III-10. Other checks
KANAL will perform additional checks by exploiting the reasoners available
in the KS, background theories available in the KB, and features of the
user interfaces. For example, in order to check temporal constraints
between the steps KANAL may invoke a temporal reasoner to detect
problematic temporal constraints but will need the combined functionality
of the simulation and the temporal reasoner to check the temporal constraints
more thoroughly.
V. Principles for guiding Knowledge Analysis
As the user enters more complex knowledge and the knowledge
bases grow larger, the algorithms and techniques outlined above
will have steps that would generate many possibilites. The user
will not be able to handle a system that makes him or her confirm
or check thoroughly every single possible flaw in the model.
We will use heuristics to guide the interaction so that it explores
the most salient errors and problem areas in the model.
We will use several principles that will guide the Knowledge
Analyzer, and will be implemented as heuristics in the
algorithms described above.
V-1. Principle of practical validation (PPV)
PPV: Invalid/incomplete statements are more likely to appear in
knowledge fragements that have not been exercised by using them
to solve problems or answer questions.
V-2. Principle of experiential context (PEC)
PEC: Invalid/incomplete statements are more likely to appear in
knowledge fragments where limited prior knowledge (theories, components,
models, etc) can be or has been brought to bear.
V-3. Principle of local consistency (PLOC)
PLOC: Inconsistencies are more likely appear in knowledge fragments
that have not been defined and/or cannot be viewed in proximity
(spatial, temporal, representational, or inferential) by the user
VI. Evaluation
To evaluate the Knowledge Analysis module we will perform a tool ablation
experiment. We will create an ablated version of the RKF SRI system that will
not contain KANAL. Subjects will be asked to create process models with the
whole system and with the ablated version. We will use a range of process
models, including relatively simple ones (5-10 steps) and more complex ones
(several dozens of steps). The simpler models will probably be taken from
the TKCP, for example of the size of the VirusInvadesCell model. The more
complex models can be from the EKCP, where for example BW production models
may consist of up to 200 steps.
Our gold standard will be process models created by experts that are checked
for errors manually and thoroughly by other experts and by knowledge engineers.
We will assess KANAL's competence by comparing the quality of the resulting
process models by measuring the number of errors that the models contain in
both conditions.
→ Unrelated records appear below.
-- ==== Sys2Proof/Laws/KeepsHealth.lean ====
section
/-!
SUPPORT. Every operation and command of Machine/Health.lean keeps what `Keeps` says.
-/
namespace Sys2Proof.Machine

theorem State.unitIn_keeps {s0 s : State} (h : Keeps s0 s) (a1) : Keeps s0 (State.unitIn s a1) := by
  unfold State.unitIn
  repeat' first
    | with_reducible assumption
    | (extract_lets +onlyGivenNames x; (first | (let z : Asu := x; clear z) | (let z : Pae := x; clear z) | (let z : Cpx := x; clear z) | clear_value x); revert x; intro y)
    | with_reducible apply State.mapTile_keeps
    | split
    | (with_reducible apply Keeps.upd
       with_reducible exact rfl
       first
         | with_reducible exact rfl
         | simp +zetaDelta [State.kept])

theorem State.returnUnit_keeps {s0 s : State} (h : Keeps s0 s) (a1) : Keeps s0 (State.returnUnit s a1) := by
  unfold State.returnUnit
  repeat' first
    | with_reducible assumption
    | with_reducible apply State.mapHealth_keeps
    | with_reducible apply State.wantMask_keeps
    | with_reducible apply State.unitIn_keeps

theorem State.retireUnit_keeps {s0 s : State} (h : Keeps s0 s) (a1 a2) : Keeps s0 (State.retireUnit s a1 a2) := by
  unfold State.retireUnit
  repeat' first
    | with_reducible assumption
    | (extract_lets +onlyGivenNames x
       first
         | (refine (fun (hx : Keeps s0 x) => ?_) ?_; clear_value x; revert x; intro y hy; rotate_left; subst x)
         | (clear_value x; revert x; intro y))
    | with_reducible apply State.wantMask_keeps
    | with_reducible apply State.unitOut_keeps
    | with_reducible apply State.mapHealth_keeps
    | with_reducible apply State.raise_keeps
    | with_reducible apply State.startRebuild_keeps
    | with_reducible apply State.mapTile_keeps
    | with_reducible apply State.wardenTested_keeps
    | with_reducible refine Keeps.ite ?_ ?_

end Sys2Proof.Machine
end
We will also assess KANAL's proactive help to the user
in fixing problems by measuring the average time to fix errors. In the
ablated condition, we will add a second session in the experiment where
the subjects will be told by the experimenters about the errors in their
models and will be asked to fix the errors using the ablated version of
the tool. The time to fix these errors will be compared with the time
to fix similar kinds of errors in the non-ablated condition where
subjects are using KANAL and following its suggestions.
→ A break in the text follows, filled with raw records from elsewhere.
-- ==== Sys2Proof/Laws/KeepsPower.lean ====
section
/-!
SUPPORT. Every operation and command of Machine/Power.lean keeps what `Keeps` says.
-/
namespace Sys2Proof.Machine

theorem State.sealPacked_keeps {s0 s : State} (h : Keeps s0 s) : Keeps s0 (State.sealPacked s) := by
  unfold State.sealPacked
  repeat' first
    | with_reducible assumption
    | with_reducible apply State.seal_keeps
    | with_reducible refine Keeps.foldl (fun t x ht => ?_) ?_
    | with_reducible refine Keeps.getD ?_ ?_

theorem State.startFlush_keeps {s0 s : State} (h : Keeps s0 s) (a1) : Keeps s0 (State.startFlush s a1) := by
  unfold State.startFlush
  repeat' first
    | with_reducible assumption
    | (extract_lets +onlyGivenNames x
       first
         | (refine (fun (hx : Keeps s0 x) => ?_) ?_; clear_value x; revert x; intro y hy; rotate_left; subst x)
         | ((first | (let z : Plc := x; clear z) | (let z : Pch := x; clear z) | (let z : Cqc := x; clear z) | clear_value x); revert x; intro y))
    | with_reducible apply State.dropDirty_keeps
    | with_reducible apply State.resetUnits_keeps
    | with_reducible apply State.sealPacked_keeps
    | with_reducible apply State.finishPrograms_keeps
    | with_reducible apply State.settleStripe_keeps
    | with_reducible apply State.bump_keeps
    | with_reducible refine Keeps.foldl (fun t x ht => ?_) ?_
    | (with_reducible apply Keeps.upd
       with_reducible exact rfl
       first
         | with_reducible exact rfl
         | simp +zetaDelta [State.kept])

theorem State.beginStart_keeps {s0 s : State} (h : Keeps s0 s) (a1 a2) : Keeps s0 (State.beginStart s a1 a2) := by
  unfold State.beginStart
  repeat' first
    | with_reducible assumption
    | (extract_lets +onlyGivenNames x
       first
         | (refine (fun (hx : Keeps s0 x) => ?_) ?_; clear_value x; revert x; intro y hy; rotate_left; subst x)
         | ((first | (let z : Pch := x; clear z) | clear_value x); revert x; intro y))
    | with_reducible apply State.resetCore_keeps
    | with_reducible apply State.putBytes_keeps
    | with_reducible apply State.bump_keeps
    | with_reducible apply State.powerJsr_keeps
    | with_reducible refine Keeps.ite ?_ ?_
    | split
    | (with_reducible apply Keeps.upd
       with_reducible exact rfl
       first
         | with_reducible exact rfl
         | simp +zetaDelta [State.kept])

theorem State.aonStart_keeps {s0 s : State} (h : Keeps s0 s) : Keeps s0 (State.aonStart s) := by
  unfold State.aonStart
  repeat' first
    | with_reducible assumption
    | (extract_lets +onlyGivenNames x; (let z : Pch := x; clear z); revert x; intro y)
    | with_reducible apply State.segSettle_keeps
    | (with_reducible apply Keeps.upd
       with_reducible exact rfl
       first
         | with_reducible exact rfl
         | simp +zetaDelta [State.kept])

theorem State.goOff_keeps {s0 s : State} (h : Keeps s0 s) : Keeps s0 (State.goOff s) := by
  unfold State.goOff
  have h1 := h.jsr (j := { s.jsr with aon := [], aonDropped := 0 }) (Nat.le_max_left ..) (Nat.zero_le _) (Nat.le_refl _)
  exact h1.eq rfl

theorem State.holdStart_keeps {s0 s : State} (h : Keeps s0 s) : Keeps s0 (State.holdStart s) := by
  unfold State.holdStart
  repeat' first
    | with_reducible assumption
    | (extract_lets +onlyGivenNames x; (let z : Pch := x; clear z); revert x; intro y)
    | with_reducible apply State.goOff_keeps
    | with_reducible refine Keeps.ite ?_ ?_
    | (with_reducible apply Keeps.upd
       with_reducible exact rfl
       first
         | with_reducible exact rfl
         | simp +zetaDelta [State.kept])

theorem State.unwrapPage_keeps {s0 s : State} (h : Keeps s0 s) (a1) : Keeps s0 (State.unwrapPage s a1) := by
  unfold State.unwrapPage
  repeat' first
    | with_reducible assumption
    | (extract_lets +onlyGivenNames x
       first
         | (let z : _ → _ := x; clear z; subst x)
         | (clear_value x; revert x; intro y))
    | with_reducible apply State.setPage_keeps
    | with_reducible apply State.settlePage_keeps
    | with_reducible refine Keeps.ite ?_ ?_

theorem State.unwrapKeys_keeps {s0 s : State} (h : Keeps s0 s) : Keeps s0 (State.unwrapKeys s) := by
  unfold State.unwrapKeys
  repeat' first
    | with_reducible assumption
    | with_reducible apply State.unwrapPage_keeps
    | with_reducible refine Keeps.foldl (fun t x ht => ?_) ?_

theorem State.replayPages_keeps {s0 s : State} (h : Keeps s0 s) : Keeps s0 (State.replayPages s) := by
  unfold State.replayPages
  repeat' first
    | with_reducible assumption
    | (extract_lets +onlyGivenNames x; (first | (let z : Plc := x; clear z) | (let z : Asu := x; clear z) | clear_value x); revert x; intro y)
    | (with_reducible apply Keeps.upd
       with_reducible exact rfl
       first
         | with_reducible exact rfl
         | simp +zetaDelta [State.kept])

theorem Keeps.ringNext {s t : State} (h : Keeps s t) (n : Nat) : Keeps s { t with plc.ringNext := n } := h.eq rfl

theorem State.stopReplay_keeps {s0 s : State} (h : Keeps s0 s) : Keeps s0 (State.stopReplay s) := by
  unfold State.stopReplay
  split
  · exact h
  · rename_i r later _
    extract_lets pl p s1
    have h2 : Keeps s0 s1 := h.ringNext pl
    clear_value s1
    split
    · exact h2
    · exact State.raise_keeps h2 ..

theorem State.replay_keeps {s0 s : State} (h : Keeps s0 s) : Keeps s0 (State.replay s) := by
  unfold State.replay
  repeat' first
    | with_reducible assumption
    | (extract_lets +onlyGivenNames x
       first
         | (refine (fun (hx : Keeps s0 x) => ?_) ?_; clear_value x; revert x; intro y hy; rotate_left; subst x)
         | ((first | (let z : Plc := x; clear z) | clear_value x); revert x; intro y))
    | with_reducible apply State.replayPages_keeps
    | with_reducible apply State.stopReplay_keeps
    | with_reducible apply State.mapStripe_keeps
    | with_reducible apply State.loseStripe_keeps
    | with_reducible apply State.advanceEpoch_keeps
    | with_reducible refine Keeps.foldl (fun t x ht => ?_) ?_
    | (with_reducible apply Keeps.upd
       with_reducible exact rfl
       first
         | with_reducible exact rfl
         | simp +zetaDelta [State.kept])

theorem State.wardensStart_keeps {s0 s : State} (h : Keeps s0 s) : Keeps s0 (State.wardensStart s) := by
  unfold State.wardensStart
  repeat' first
    | with_reducible assumption
    | (extract_lets +onlyGivenNames x; let z : _ → _ := x; clear z; subst x)
    | with_reducible apply State.mapWarden_keeps
    | with_reducible refine Keeps.ite ?_ ?_

theorem Keeps.outOfService {s t : State} (h : Keeps s t) : Keeps s { t with pch.outOfService := true } :=
  h.trans ⟨rfl, List.prefix_rfl, fun w => w, Nat.le_refl _, Nat.le_refl _, Nat.le_refl _, fun _ => rfl, fun _ m => m,
    fun _ => rfl, Nat.le_refl _⟩

theorem State.powerUpFail_keeps {s0 s : State} (h : Keeps s0 s) (a1) : Keeps s0 (State.powerUpFail s a1) := by
  unfold State.powerUpFail
  split
  · exact h
  split
  rename_i b s1 e
  have h1 := Keeps.of2 e (State.takeFree_keeps h _)
  split
  rename_i a s2 e2
  have h2 := Keeps.of2 e2 (State.takeFree_keeps h1 _)
  have h3 := State.bump_keeps (State.bump_keeps (State.raise_keeps (State.raise_keeps h2 0xE003 a1.word 3 0 0) 0xE805 a1.word 3 b a)
    0xE111 0x01 1) 0xE111 0x03 1
  clear e e2
  split
  · split
    · exact State.retireUnit_keeps h3 ..
    · exact h3.outOfService
  · refine Keeps.foldl (fun t x ht => ?_) h3
    split
    · exact ht
    · exact State.retireUnit_keeps ht ..

theorem State.stepTime_keeps {s0 s : State} (h : Keeps s0 s) (a1 a2) : Keeps s0 (State.stepTime s a1 a2) := by
  unfold State.stepTime
  repeat' first
    | with_reducible assumption
    | (extract_lets +onlyGivenNames x; clear_value x; revert x; intro y)
    | with_reducible apply State.putBytes_keeps

theorem State.startTiles_length (s : State) : s.startTiles.length = s.mta.tiles.length := by simp [State.startTiles]

theorem State.enterReady_keeps {s0 s : State} (h : Keeps s0 s) (a1) : Keeps s0 (State.enterReady s a1) := by
  unfold State.enterReady
  extract_lets before m p s1 s2
  have h1 : Keeps s0 s1 := h.eq (by simp [s1, p, m, State.kept, State.startTiles_length])
  clear_value s1
  exact State.readyActive_keeps (State.raise_keeps (State.limitFrom_keeps h1 _) ..)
We will also analyze KANAL's coverage in terms of what errors were not
detected, and will direct our future efforts to extend KANAL to address those
errors.
CLAIM: Interdependency Models are useful for both checking errors in the process
models and finding fixes, because they can point gaps and inconsistencies in the
models
SubClaim1: In Static Checks, an explanation or trace can be used as the
Interdependency Models among the pieces of knowledge put together to generate
the answer. They can point the source of problems when the answers are
different from the expected answer, and propose potential fixes.
SubClaim2: In Dynamic Checks, the result of each simulation can be used as
the Interdependency Models among the substeps of the process model. They can
point unachieved conditions, expected and unexpected effects, loops,
redundancies, disjunctive model branches, and the resources used.